For each line below, check for the word "free", then state how many lines contain it, with no other output.

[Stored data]
::::::::::

-- ==== Sys2Proof/Machine/Memory.lean ====
section
/-! DEFINITION. Image files: the bytes of one file, the files by path, and the two accesses the block makes,
`MemRead` and `MemWrite` (20_memory.md R65 to R68). -/

namespace Sys2Proof.Machine

/-- What an offset of a file reads as when no cell lists it. The host supplies every byte of a file, and a byte
of this value is simply not listed (log entry 14). -/
def blankByte : Byte := 0

/-- The byte at offset `a` of a canonical list of cells. -/
def cellsRead : List Host.Cell → Nat → Byte
  | [], _ => blankByte
  | c :: rest, a => if c.1 = a then c.2 else cellsRead rest a

/-- The canonical list with `v` at offset `a`. -/
def cellsWrite : List Host.Cell → Nat → Byte → List Host.Cell
  | [], a, v => if v = blankByte then [] else [(a, v)]
  | c :: rest, a, v =>
    if a < c.1 then (if v = blankByte then c :: rest else (a, v) :: c :: rest)
    else if a = c.1 then (if v = blankByte then rest else (a, v) :: rest)
    else c :: cellsWrite rest a v

/-- The canonical list of the given bytes, the first at offset `a`. -/
def cellsOfBytes : Nat → List Byte → List Host.Cell
  | _, [] => []
  | a, b :: bs => if b = blankByte then cellsOfBytes (a + 1) bs else (a, b) :: cellsOfBytes (a + 1) bs

/-- The canonical form: offsets strictly rising, no cell equal to what an unlisted offset reads as, every cell
inside the file. -/
abbrev Memory.wf (m : Memory) : Prop :=
  m.cells.Pairwise (fun c d => c.1 < d.1) ∧ ∀ c ∈ m.cells, c.2 ≠ blankByte ∧ c.1 < m.size

/-- The byte at offset `a` of a file. -/
def Memory.read (m : Memory) (a : Nat) : Byte := cellsRead m.cells a

/-- The file with byte `v` at offset `a`; a file is never extended (20_memory.md R67). -/
def Memory.write (m : Memory) (a : Nat) (v : Byte) : Memory :=
  if a < m.size then { m with cells := cellsWrite m.cells a v } else m

/-- The `n` bytes at offsets `a` to `a + n - 1` (20_memory.md R66). -/
def Memory.readBytes (m : Memory) (a n : Nat) : List Byte :=
  (List.range n).map (fun i => m.read (a + i))

/-- The file with the bytes `bs` at offsets from `a` on (20_memory.md R67). -/
def Memory.writeBytes (m : Memory) (a : Nat) : List Byte → Memory
  | [] => m
  | b :: bs => (m.write a b).writeBytes (a + 1) bs

/-- The file that holds exactly the given bytes: "flat binary, one byte per sector byte" (20_memory.md R65). -/
def Memory.ofBytes (bs : List Byte) : Memory := { size := bs.length, cells := cellsOfBytes 0 bs }

/-- The file of a path, if it can be opened. -/
def filesFind : List ImageFile → String → Option Memory
  | [], _ => none
  | f :: rest, p => if f.path = p then some f.mem else filesFind rest p

/-- The files with contents `m` at path `p`. -/
def filesPut : List ImageFile → String → Memory → List ImageFile
  | [], p, m => [{ path := p, mem := m }]
  | f :: rest, p, m =>
    if p < f.path then { path := p, mem := m } :: f :: rest
    else if p = f.path then { path := p, mem := m } :: rest
    else f :: filesPut rest p m

/-- The files without the one at path `p`. -/
def filesDrop (fs : List ImageFile) (p : String) : List ImageFile := fs.filter (fun f => f.path ≠ p)

/-- The canonical form of the file system: paths strictly rising, every file canonical. -/
abbrev filesWf (fs : List ImageFile) : Prop :=
  fs.Pairwise (fun f g => f.path < g.path) ∧ ∀ f ∈ fs, f.mem.wf

/-- The byte at offset `a` of the file at `path`: none where there is no such file or no such offset. The model's
read of one byte. -/
def State.fileByte (s : State) (path : String) (a : Nat) : Option Byte :=
  match filesFind s.files path with
  | none => none
  | some m => if a < m.size then some (m.read a) else none

/-- Whether the image access now made fails by the host's draw: the next settled draw, and where none is settled
the free value (20_memory.md R66, R67; 60_exceptions.md R271; log entry 8). -/
def State.ioFails (s : State) : Bool :=
  match s.ioDraws with
  | [] => Config.hostFails s.ioCount
  | d :: _ => d

/-- The state after an image access has taken its draw: "one per call" (93 U3). -/
def State.ioTaken (s : State) : State :=
  { s with ioDraws := s.ioDraws.tail, ioCount := s.ioCount + 1 }

/-- Whether the `n` bytes at offset `off` lie inside a file of `size` bytes: an access "returns `IoErr` when
`off + n` exceeds the file's size" (20_memory.md R66, R67). No offset is negative in a state the rules reach
(log entry 15). -/
def inFile (off : Int) (n size : Nat) : Bool := decide (0 ≤ off) && decide (off + n ≤ size)

/-- What `MemRead` returns in this state: the bytes, or none for `IoErr` (20_memory.md R66). -/
def State.memRead (s : State) (path : String) (off : Int) (n : Nat) : Option (List Byte) :=
  match filesFind s.files path with
  | none => none
  | some m => if inFile off n m.size && !s.ioFails then some (m.readBytes off.toNat n) else none

/-- Whether `MemWrite` returns `Ok` in this state (20_memory.md R67). -/
def State.memWriteOk (s : State) (path : String) (off : Int) (n : Nat) : Bool :=
  match filesFind s.files path with
  | none => false
  | some m => inFile off n m.size && !s.ioFails

/-- The bytes a failed write leaves in its range: "unspecified (a model admits any bytes there)", so free values
(20_memory.md R67; log entry 9). -/
def tornBytes (serial n : Nat) : List Byte := (List.range n).map (Config.tornByte serial)

/-- The state after `MemWrite(path, off, vs)` (20_memory.md R67): the bytes stand in the file where it returns `Ok`;
where it returns `IoErr`, the part of the range that lies in the file holds free bytes. -/
def State.memWritten (s : State) (path : String) (off : Int) (vs : List Byte) : State :=
  match filesFind s.files path with
  | none => s.ioTaken
  | some m =>
    let left := if s.memWriteOk path off vs.length then vs else tornBytes s.ioCount vs.length
    if 0 ≤ off then { s.ioTaken with files := filesPut s.files path (m.writeBytes off.toNat left) } else s.ioTaken

end Sys2Proof.Machine
end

::::::::::

• Task response
3